Mrs. Miller is a hobbyist, too. She is a fine photographer. "Photographers tell me she has imagination without slickness," Mitch says proudly. She also collects coins and she shares their daughters' interest in zoology.
At the Miller home, music is everybody's hobby. When the kids were young, Mitch and Frances, who taught piano, did not tell the kids what to listen to. Instead, they just played good music as background.
"All of the children studied piano, then taught themselves guitar and banjo," says Mrs. Miller "Arnie [Andrea] plays guitar. Mike prefers the five-string banjo; Margie sings and does the harmony. All play a little piano, and all adore folk music. Mike also likes classical, especially Bach and Beethoven. Arnie likes classical, too, and good jazz, especially Dixieland and Ray Charles. Margie likes classical."
Mitch says proudly, "They sing marvelous home-style harmony; but they don't want to become professional singers. They're good at everything they
do. I've always told them, 'No matter what you do, do it well . . . don't be a schlepper and drag along!' '
Mitch and Frances encourage the children to make decisions. When Margie was graduated from the Dalton School and was accepted at three universities, she made the final decision. She could have gone to the University of Rochester, where her parents studied and where her father is now a trustee. But she wanted to be independent of her father, and she chose Carlton School, a small co-ed school in Northfield, Minnesota.
Mitch is glad. "Carlton is a school where I'm sure she'll develop an inquiring mind.
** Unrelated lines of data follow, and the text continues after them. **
-- ==== Sys2Proof/Machine/Core.lean ====
section
/-! DEFINITION. The machine as the host's interface takes it. -/

def Sys2Proof.core : Host.Core :=
  { State := Sys2Proof.Machine.State
    Fault := Sys2Proof.Machine.Fault
    Refusal := Sys2Proof.Machine.Refusal
    step := Sys2Proof.Machine.step
    reset := Sys2Proof.Machine.State.reset }
end

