/-- The bit span is the sum of its weighted bits, first bit most significant, below 2^n; no bits give 0 and all eight
the byte (spec/40_byte_extractor.md R111, which the spec marks as derived from its other rules). -/
def Obligations.XbyteIsTheSumOfItsBits : Prop :=
  ∀ (b : Byte) (o n : Nat), o ≤ 7 → o + n ≤ 8 →
    xbyte b o n = ((List.range n).map fun k => ((b.toNat >>> (7 - o - k)) &&& 1) * 2 ^ (n - 1 - k)).sum ∧
    xbyte b o n ≤ 2 ^ n - 1 ∧ (n = 0 → xbyte b o n = 0) ∧ (o = 0 → n = 8 → xbyte b o n = b.toNat)

/-- The laws of the bit span: bounds, splitting, reassembly of the byte, the all-zero and the all-one byte
(spec/40_byte_extractor.md R115, which the spec marks as derived from its other rules). -/
def Obligations.XbyteLaws : Prop :=
  (∀ (b : Byte) (o n : Nat), o ≤ 7 → o + n ≤ 8 → xbyte b o n ≤ 2 ^ n - 1 ∧ 2 ^ n - 1 ≤ 255) ∧
  (∀ (b : Byte) (o n1 n2 : Nat), o ≤ 7 → o + n1 + n2 ≤ 8 →
    (o + n1 ≤ 7 → xbyte b o (n1 + n2 : Nat) = xbyte b o n1 * 2 ^ n2 + xbyte b (o + n1 : Nat) n2) ∧
    (n2 = 0 → xbyte b o (n1 + n2 : Nat) = xbyte b o n1)) ∧
  (∀ (b : Byte) (o : Nat), o ≤ 7 → b.toNat = xbyte b 0 o * 2 ^ (8 - o) + xbyte b o (8 - o : Nat)) ∧
  (∀ o n : Nat, o ≤ 7 → o + n ≤ 8 → xbyte 0#8 o n = 0 ∧ xbyte 255#8 o n = 2 ^ n - 1)

/-- XBYTE on a byte and RDBITS on the buffer that holds just that byte: the same result inside the extractor's domain,
and outside it the errors R117 pairs (with RDBITS checking its length first, as R131 orders); both fail or both succeed
but for offset 8, length 0 (spec/40_byte_extractor.md R117, which the spec marks as derived from its other rules). -/
def Obligations.XbyteAgreesWithTheReader : Prop :=
  ∀ (b : Byte) (o n : Int) (s : State), s.cfg.Wf → s.len = 1#32 → Memory.read s.buf 0 = b →
    (0 ≤ o → o ≤ 7 → 0 ≤ n → o + n ≤ 8 → exec (.xbyte b o n) s = exec (.rdbits o n) s) ∧
    (0 ≤ o → o ≤ 7 → 0 ≤ n → n ≤ 53 → o + n > 8 →
      exec (.xbyte b o n) s = .next { s with status := 0x406#32 } ∧
      exec (.rdbits o n) s = .next { s with status := 0x506#32 }) ∧
    (8 ≤ o → 0 ≤ n → n ≤ 53 → (1 ≤ n ∨ 8 < o) →
      exec (.xbyte b o n) s = .next { s with status := 0x306#32 } ∧
      exec (.rdbits o n) s = .next { s with status := 0x506#32 }) ∧
    (o = 8 → n = 0 → exec (.xbyte b o n) s = .next { s with status := 0x306#32 } ∧
      ∃ t, exec (.rdbits o n) s = .next t ∧ t.status = 0x12#32 ∧ t.result = 0#53) ∧
    (o < 0 → exec (.xbyte b o n) s = .next { s with status := 0x306#32 } ∧
      (0 ≤ n → n ≤ 53 → exec (.rdbits o n) s = .next { s with status := 0x606#32 }) ∧
      (n < 0 ∨ n > 53 → exec (.rdbits o n) s = .next { s with status := 0x206#32 })) ∧
    (0 ≤ o → o ≤ 7 → n < 0 → exec (.xbyte b o n) s = .next { s with status := 0x206#32 } ∧
      exec (.rdbits o n) s = .next { s with status := 0x206#32 }) ∧
    (0 ≤ o → o ≤ 7 → n > 53 → exec (.xbyte b o n) s = .next { s with status := 0x406#32 } ∧
      exec (.rdbits o n) s = .next { s with status := 0x206#32 }) ∧
    (∀ t u, exec (.xbyte b o n) s = .next t → exec (.rdbits o n) s = .next u → ¬(o = 8 ∧ n = 0) →
      Status.err t.status = Status.err u.status)
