-- ==== Sys2Proof/Tests/Slice0.lean ====
section
/-! SUPPORT. Tests of the model on values of spec/95_test_vectors.md and of the rules' own worked examples, the smoke test
of WellFormed, and for every obligation with hypotheses a witness that meets them together. -/

namespace Sys2Proof.Tests

open Sys2Proof.Machine

/-! ## Helpers -/

/-- Bytes written one by one from an index on. -/
def fill : Nat → List Byte → Memory → Memory
  | _, [], m => m
  | a, v :: rest, m => fill (a + 1) rest (Memory.write m a v)

/-- The idle block after reset with the given input bytes and their number in LEN. -/
def input (bytes : List Byte) : State :=
  { State.reset with buf := fill 0 bytes [], len := BitVec.ofNat 32 bytes.length }

/-- The buffers of spec/95_test_vectors.md section 4. -/
def bufA : State := input [0x12#8, 0x34#8, 0x56#8, 0x78#8, 0x9A#8, 0xBC#8, 0xDE#8, 0xF0#8]
def bufB : State := input [0xAB#8, 0xCD#8]
def bufF : State := input [0xFF#8, 0xFF#8, 0xFF#8, 0xFF#8, 0xFF#8, 0xFF#8, 0xFF#8, 0xFF#8]
def bufS : State := input [0xA5#8]

/-- The known vector of spec/95_test_vectors.md section 1.6. -/
def bufK : State := input
  ([0x01#8, 0x9A#8, 0x7C#8, 0xEB#8, 0xCC#8, 0xEA#8, 0x0C#8, 0x7C#8, 0xCC#8, 0xFF#8, 0x8F#8] ++
    [0xAF#8, 0x6A#8, 0xA8#8, 0x68#8, 0x6D#8, 0xA3#8, 0xEF#8, 0x0D#8, 0x15#8, 0x21#8])

/-- An identifier with timestamp `ts` (below 256) and every random byte `r`. -/
def identifier (ts r : Byte) : State := input (List.replicate 5 0#8 ++ [ts] ++ List.replicate 15 r)

/-- An identifier whose 21 bytes are all `r`. -/
def uniform (r : Byte) : State := input (List.replicate 21 r)

/-- LEN = 33 with NBYTES_MAX = 32. -/
def overCapacity : State := { State.reset with len := 33#32 }

/-- A block with a command in flight whose turn it is. -/
def inFlight (w : Word) (s : State) : State := { s with cmd := w, status := 0x1#32, inputs := [.block] }

/-- The host's action comes next. -/
def hostNext (a : HostAction) (s : State) : State := { s with inputs := [.host a] }

/-- A completed RDBITS 0, 48 on the known vector. -/
def scalarDone : State := { bufK with cmd := 0x20300000#32, status := 0x12#32, result := 1763032419562#53 }

/-- A completed UNPACK 5, -5 on [0xFF]. -/
def sequenceDone : State :=
  { input [0xFF#8] with
    cmd := 0x3005FFFB#32, status := 0x22#32, out := [(0, 0#8), (1, 31#8), (2, 28#8)], outLen := 3#32 }

/-- The next state, if there is one. -/
def after : Host.Outcome State Fault Refusal → Option State
  | .next t => some t
  | .fault _ => none
  | .refused _ => none

theorem next_of_after {o : Host.Outcome State Fault Refusal} {t : State} (h : after o = some t) : o = .next t := by
  cases o with
  | next u => simpa [after] using h
  | fault f => cases h
  | refused r => cases h

/-- RESULT and STATUS after. -/
def scalarOf (o : Host.Outcome State Fault Refusal) : Option (Nat × Word) :=
  (after o).map fun t => (t.result.toNat, t.status)

/-- The readable output bytes and STATUS after. -/
def sequenceOf (o : Host.Outcome State Fault Refusal) : Option (List (Option Byte) × Word) :=
  (after o).map fun t => (t.outSequence, t.status)

/-- STATUS after. -/
def statusOf (o : Host.Outcome State Fault Refusal) : Option Word := (after o).map State.status

/-- The replies after `k` steps of a host program from `s`. -/
def repliesOf (k : Nat) (s : State) : Option (List Reply) := (after (Host.Core.run Sys2Proof.core k s)).map State.replies
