-- ==== Sys2Proof/Syntax.lean ====
section
/-! DEFINITION. The instructions: one constructor per row of spec/opcode_table.json (30_encoding.md R204),
in the table's order, each with the operand fields of its format (R201, R202). -/

namespace Sys2Proof

/-- The 34 commands of R204. A register-bus command names its register by its constructor; the two
UNMAPPED rows carry the address A, every WR row carries the datum D. -/
inductive Instr where
  | rdCtrl
  | rdMask
  | rdStatus
  | rdOamaddr
  | rdOamdata
  | rdScroll
  | rdAddr
  | rdData
  | rdOamdma
  | rdDmcCtrl
  | rdDmcAddr
  | rdDmcLen
  | rdUnmapped (a : Addr)
  | wrCtrl (d : Byte)
  | wrMask (d : Byte)
  | wrStatus (d : Byte)
  | wrOamaddr (d : Byte)
  | wrOamdata (d : Byte)
  | wrScroll (d : Byte)
  | wrAddr (d : Byte)
  | wrData (d : Byte)
  | wrOamdma (d : Byte)
  | wrDmcCtrl (d : Byte)
  | wrDmcAddr (d : Byte)
  | wrDmcLen (d : Byte)
  | wrUnmapped (d : Byte) (a : Addr)
  | step
  | plot (x y : Byte) (c : Pixel)
  | tile (t : BitVec 1) (n : Byte) (r x : BitVec 3)
  | dupd
  | dstart
  | dstop
  | drem
  | reset
  deriving DecidableEq, Repr

end Sys2Proof
end

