-- ==== Sys2Proof/WellFormed.lean ====
section
/-! DEFINITION. Which instruction terms have a word of their own (30_encoding.md R202, R204). -/

namespace Sys2Proof

/-- Every operand has exactly the width of its field (R202), so the one check left is that of R204: an
UNMAPPED command's address names no mapped register. -/
def Instr.wf : Instr → Bool
  | .rdUnmapped a => !Machine.mapped a
  | .wrUnmapped _ a => !Machine.mapped a
  | .rdCtrl => true
  | .rdMask => true
  | .rdStatus => true
  | .rdOamaddr => true
  | .rdOamdata => true
  | .rdScroll => true
  | .rdAddr => true
  | .rdData => true
  | .rdOamdma => true
  | .rdDmcCtrl => true
  | .rdDmcAddr => true
  | .rdDmcLen => true
  | .wrCtrl _ => true
  | .wrMask _ => true
  | .wrStatus _ => true
  | .wrOamaddr _ => true
  | .wrOamdata _ => true
  | .wrScroll _ => true
  | .wrAddr _ => true
  | .wrData _ => true
  | .wrOamdma _ => true
  | .wrDmcCtrl _ => true
  | .wrDmcAddr _ => true
  | .wrDmcLen _ => true
  | .step => true
  | .plot _ _ _ => true
  | .tile _ _ _ _ => true
  | .dupd => true
  | .dstart => true
  | .dstop => true
  | .drem => true
  | .reset => true

end Sys2Proof
end

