-- ==== Sys2Proof/Machine/Ops.lean ====
section
/-! DEFINITION. The named operations every meaning is written with: the block's own memories, registers
through `setValue`, results, events, ports, the PPU space, raising a fault, and accepting a command. -/

namespace Sys2Proof.Machine

/-! ### The block's own memories (OAM and the frame buffer) -/

/-- What an unlisted entry reads as: 0, the reset contents of OAM and of the frame buffer (R86, R87). -/
def Memory.blank (w : Nat) : BitVec w := 0

/-- The entry at index `a`. -/
def Memory.read {w : Nat} : List (Nat × BitVec w) → Nat → BitVec w
  | [], _ => Memory.blank w
  | (k, v) :: rest, a => if k = a then v else Memory.read rest a

/-- Put one entry before a list, unless it is what an unlisted entry reads as. -/
def Memory.entry {w : Nat} (a : Nat) (v : BitVec w) (rest : List (Nat × BitVec w)) :
    List (Nat × BitVec w) :=
  if v = Memory.blank w then rest else (a, v) :: rest

/-- The memory with `v` at index `a`, in the canonical form. -/
def Memory.write {w : Nat} : List (Nat × BitVec w) → Nat → BitVec w → List (Nat × BitVec w)
  | [], a, v => Memory.entry a v []
  | (k, u) :: rest, a, v =>
    if a < k then Memory.entry a v ((k, u) :: rest)
    else if a = k then Memory.entry a v rest
    else (k, u) :: Memory.write rest a v

/-- The canonical form: indexes strictly rising, no entry equal to what an unlisted one reads as. -/
def Memory.wf {w : Nat} : List (Nat × BitVec w) → Bool
  | [] => true
  | (k, v) :: rest => decide (v ≠ Memory.blank w) && rest.all (fun c => k < c.1) && Memory.wf rest

/-- Every listed index is below `n`. -/
def Memory.below {w : Nat} (n : Nat) (m : List (Nat × BitVec w)) : Bool := m.all fun c => c.1 < n

/-! ### Registers -/

/-- The stored value of a register. -/
def Regs.get (g : Regs) : RegName → Byte
  | .ppuctrl => g.ppuctrl
  | .ppumask => g.ppumask
  | .ppustatus => g.ppustatus
  | .oamaddr => g.oamaddr
  | .oamdata => g.oamdata
  | .ppuscroll => g.ppuscroll
  | .ppuaddr => g.ppuaddr
  | .ppudata => g.ppudata
  | .oamdma => g.oamdma
  | .dmcCtrl => g.dmcCtrl
  | .dmcAddr => g.dmcAddr
  | .dmcLen => g.dmcLen

/-- The register file with one stored value replaced. -/
def Regs.put (g : Regs) (r : RegName) (v : Byte) : Regs :=
  match r with
  | .ppuctrl => { g with ppuctrl := v }
  | .ppumask => { g with ppumask := v }
  | .ppustatus => { g with ppustatus := v }
  | .oamaddr => { g with oamaddr := v }
  | .oamdata => { g with oamdata := v }
  | .ppuscroll => { g with ppuscroll := v }
  | .ppuaddr => { g with ppuaddr := v }
  | .ppudata => { g with ppudata := v }
  | .oamdma => { g with oamdma := v }
  | .dmcCtrl => { g with dmcCtrl := v }
  | .dmcAddr => { g with dmcAddr := v }
  | .dmcLen => { g with dmcLen := v }

/-- `R.value` (R9). -/
def State.value (s : State) (r : RegName) : Byte := s.regs.get r

/-- `R.setValue(v)`: store `toUnsigned8(v)` (R52). Every register change goes through it (R55). -/
def State.setValue (s : State) (r : RegName) (v : Int) : State :=
  { s with regs := s.regs.put r (BitVec.ofNat 8 (BitOps.toUnsigned8 v)) }

/-- `R.F`: a field is a view of its register's value (R53). -/
def State.field (s : State) (f : Field) : Nat :=
  BitOps.getBits (s.value f.reg).toNat f.bitOffset f.bitWidth

/-- Assigning a writable field rewrites its bits of the value; a read-only field is never assigned alone
(R54). -/
def State.writeField (s : State) (f : Field) (v : Nat) : State :=
  if f.writable then s.setValue f.reg (BitOps.setBits (s.value f.reg).toNat f.bitOffset f.bitWidth v : Nat)
  else s

/-- What the default `onRead` hook returns (R56). -/
def defaultRead : Byte := 0x00

/-! ### Results, events and faults -/

/-- `return r` (R9): the driver gets the command's result (log entry 4). -/
def State.respond (s : State) (r : Result) : State := { s with result := r }

/-- `emit E` (R9, R175): the history records the event after all earlier ones. -/
def State.emit (s : State) (e : Event) : State := { s with history := s.history ++ [e] }

/-- `raise Fault` (R9, R454): the state before, plus `fault` (log entry 3). -/
def State.raise (s : State) (f : FaultRecord) : State := { s with fault := some f }

/-! ### Ports -/

/-- The collaborator's answer to one read: the next supplied one, else the free value (log entry 2). -/
def State.answer (s : State) (p : Port) (a : Addr) : Byte :=
  match s.answers with
  | v :: _ => v
  | [] => Config.answer s.draws p a

/-- The state after that answer was taken. -/
def State.takeAnswer (s : State) : State :=
  match s.answers with
  | _ :: rest => { s with answers := rest }
  | [] => { s with draws := s.draws + 1 }

/-- The event a read of a port leaves (R175). -/
def readEvent : Port → Addr → Byte → Event
  | .map => .mapRead
  | .nt => .ntRead
  | .pal => .palRead
  | .prg => .prgRead

/-- The state after a read of a port: the answer taken, the event recorded (R165 to R167, R175). The byte
read is `s.answer p a`. -/
def State.portRead (s : State) (p : Port) (a : Addr) : State :=
  s.takeAnswer.emit (readEvent p a (s.answer p a))

/-- The byte `MemRead(PPU, a, 1)` returns (R157). -/
def State.ppuByte (s : State) (a : Addr) : Byte :=
  match resolve a with
  | (.map, b) => s.answer .map b
  | (.nt, b) => s.answer .nt b
  | (.pal, b) => s.answer .pal b
  | (.none, _) => s.params.unmappedRead

/-- The state after `MemRead(PPU, a, 1)`: one port read, or none (R157). -/
def State.ppuRead (s : State) (a : Addr) : State :=
  match resolve a with
  | (.map, b) => s.portRead .map b
  | (.nt, b) => s.portRead .nt b
  | (.pal, b) => s.portRead .pal b
  | (.none, _) => s

/-- `MemWrite(PPU, a, 1, v)`: one port write, or none (R158). -/
def State.ppuWrite (s : State) (a : Addr) (v : Byte) : State :=
  match resolve a with
  | (.map, b) => s.emit (.mapWrite b v)
  | (.nt, b) => s.emit (.ntWrite b v)
  | (.pal, b) => s.emit (.palWrite b v)
  | (.none, _) => s

/-! ### OAM and the frame buffer -/

/-- `OAM[i]` (R86). -/
def State.oamByte (s : State) (i : Nat) : Byte := Memory.read s.oam i

/-- `OAM[i] <- v` (R86). -/
def State.oamWrite (s : State) (i : Nat) (v : Byte) : State := { s with oam := Memory.write s.oam i v }

/-- `frameBuffer[i]` (R87). -/
def State.pixel (s : State) (i : Nat) : Pixel := Memory.read s.frameBuffer i

/-- `frameBuffer[i] <- c` (R87). -/
def State.pixelWrite (s : State) (i : Nat) (c : Pixel) : State :=
  { s with frameBuffer := Memory.write s.frameBuffer i c }

/-! ### Accepting a command -/

/-- The driver's next command, if it has issued one, and the state once the block has accepted it
(R470). -/
def State.accept (s : State) : Option (Command × State) :=
  match s.commands with
  | [] => none
  | w :: rest => some (w, { s with commands := rest })

/-- The driver issues a command that the block accepts next. -/
def State.issue (s : State) (w : Command) : State := { s with commands := w :: s.commands }

end Sys2Proof.Machine
end

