-- ==== Sys2Proof/Certificates/Slice0/Obligations.lean ====
section
/-! DEFINITION. The statements about the block, each from the numbered rules of the spec. -/

open Sys2Proof Sys2Proof.Machine

/-- Fifteen words written out from the spec's encodings, at least one of each family and four ILLEGAL ones,
decode to the instruction or the rejection the spec names.
Rules: 30_encoding.md R204, R205, R206, R210; 95_test_vectors.md table Decode (E1 to E19). -/
def Obligations.DecodeSampleWords : Prop :=
  decode 0x0100000000002002 = .instr .rdStatus ∧
  decode 0x0100000000003002 = .instr (.rdUnmapped 0x3002) ∧
  decode 0x0100000100002002 = .illegal .reservedBits ∧
  decode 0x0200000000122006 = .instr (.wrAddr 0x12) ∧
  decode 0x02000000FF002000 = .illegal .reservedBits ∧
  decode 0x0200000000804011 = .instr (.wrUnmapped 0x80 0x4011) ∧
  decode 0x02000000000F4010 = .instr (.wrDmcCtrl 0x0F) ∧
  decode 0x1000000000000000 = .instr .step ∧
  decode 0x11EFFF0012345678 = .instr (.plot 255 239 0x12345678) ∧
  decode 0x1201FF0000000707 = .instr (.tile 1 255 7 7) ∧
  decode 0x1202000000000000 = .illegal .reservedBits ∧
  decode 0x2000000000000000 = .instr .dupd ∧
  decode 0x2300000000000000 = .instr .drem ∧
  decode 0x3000000000000000 = .instr .reset ∧
  decode 0xFF00000000000000 = .illegal .reservedOpcode

/-- For every well-formed instruction, with every operand at every value its field admits, decoding its
encoded word gives it back.
Rules: 30_encoding.md R201, R202, R204, R205. -/
def Obligations.DecodeEncodeRoundTrip : Prop :=
  ∀ i : Instr, i.wf = true → decode (encode i) = .instr i

/-- Whenever a word decodes to an instruction, that instruction is well formed and its encoding is that very
word: no bit of a word is dropped by the decoder.
Rules: 30_encoding.md R201, R202, R204, R205, R206. -/
def Obligations.DecodedWordsAreTheEncodersOwn : Prop :=
  ∀ (w : Command) (i : Instr), decode w = .instr i → i.wf = true ∧ encode i = w

/-- The decoder rejects a word if and only if its OP is not in R203 or a reserved bit of the format of its OP
(R201) is 1, and it names the first reason exactly when the OP is unlisted. The names of the reasons are
the model's (log entry 14).
Rules: 30_encoding.md R201, R203, R206. -/
def Obligations.IllegalWordsExactly : Prop :=
  ∀ w : Command,
    ((∃ why, decode w = .illegal why) ↔ fieldOp w ∉ opcodes ∨ w &&& reservedBits (fieldOp w) ≠ 0) ∧
    (decode w = .illegal .reservedOpcode ↔ fieldOp w ∉ opcodes)

/-- For every row of R204 but the two UNMAPPED rows, a word that matches the row decodes as that row, so the
order of the rows does not matter. A word matching an UNMAPPED row decodes as that row exactly when its A
field is none of the twelve mapped addresses.
Rules: 30_encoding.md R204, R205. -/
def Obligations.RowThatMatchesDecodes : Prop :=
  (∀ r ∈ rows, ∀ w : Command, w &&& r.mask = r.pattern → decode w = .instr (r.build w)) ∧
  (∀ w : Command, w &&& 0xFFFFFFFFFFFF0000 = 0x0100000000000000 →
    (decode w = .instr (.rdUnmapped (w.extractLsb' 0 16)) ↔ w.extractLsb' 0 16 ∉ busAddresses)) ∧
  (∀ w : Command, w &&& 0xFFFFFFFFFF000000 = 0x0200000000000000 →
    (decode w = .instr (.wrUnmapped (w.extractLsb' 16 8) (w.extractLsb' 0 16)) ↔
      w.extractLsb' 0 16 ∉ busAddresses))

/-- In a state with no fault set whose next command word decodes to an instruction, a step is that
instruction's meaning on the state with the word taken from the driver's queue. The queue of commands is
the model's own (log entry 1).
Rules: 20_memory.md R170; 30_encoding.md R205; 60_exceptions.md R470. -/
def Obligations.StepRunsTheDecodedCommand : Prop :=
  ∀ (s : State) (w : Command) (rest : List Command) (i : Instr),
    s.fault = none → s.commands = w :: rest → decode w = .instr i →
    step s = exec i { s with commands := rest }

/-- In a state with no fault set and no command issued, a step changes nothing: the block waits for the
driver's next command. That the wait is a step is the model's choice, log entry 1.
Rules: 70_reset_and_hazards.md R502; 60_exceptions.md R470. -/
def Obligations.StepWaitsForTheDriver : Prop :=
  ∀ s : State, s.fault = none → s.commands = [] → step s = .next s

/-- In a state with no fault set, a next command word with an unlisted OP or a reserved bit of its format set
makes the step set `fault` to ILLEGAL_COMMAND with that word; no other state changes and no event is
emitted. So no word is silently ignored. The queue `commands` is the model's own (log entry 1).
Rules: R451. -/
def Obligations.IllegalCommandFaults : Prop :=
  ∀ (s : State) (w : Command) (rest : List Command),
    s.fault = none → s.commands = w :: rest →
    (fieldOp w ∉ opcodes ∨ w &&& reservedBits (fieldOp w) ≠ 0) →
    step s = .next { s with commands := rest, fault := some (.illegalCommand w) }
What impressed me about Carlton is its independence of thought. It's a conservative school, but when the witch-hunting was on and two professors were accused, the college president, a Republican, refused to fire them.
The ultimate challenge
"I admire non-conformists. I've tried to impress on my children's minds that the only people who make something of the world are the individuals. The way to oblivion is to be a conformist. The world is full of imitators who make a good living. But if you've got anything in you, you'll want to create something, not imitate!"
Mitch explains that he and Frances decided to move out of Stony Point two years ago because: "The kids were beginning to be bored. The school was no longer a challenge. Now that we are living in midtown New York, closer to my work, they have retained the basic values of a country town and they are not jaded. They go off to museums and libraries and find things I never knew existed in New York."
He is proud that Mike, fourteen, asked that he go to an out-of-town prep school, Deerfield, after graduating from Dalton School. "He didn't want to waste time in transit daily from home to school and back. He wants to devote that time to studying. He just couldn't get enough of school."
They're good, normal kids, Mitch indicates. "And credit my wife. She's the executive around the house; she establishes the right climate."
When you ask Mrs. Miller how she does it, she says, "It's not by lecturing. I have very seldom lectured the children. We live the way we think is right. We try to set the right examples rather than teach by moralizing."
His daughters date, and Mitch says he has only one strict rule for them. "I've told them never to go on a date without money in their purse. If the boy who's driving the car gets drunk or offensive, I want them to be able to get out and take a taxi home. I want them to walk away from a drinking date."
Mitch sums it all up:
"Parents who grease the way too much for the kids make a big mistake.
"Our kids are at the end of a long rubber band, and they're free. But when they stray too far, I snap them back." — Paul Denis
"Sing Along With Mitch" is colorcast over NBC-TV, Fri., 8:30 P.M. EST.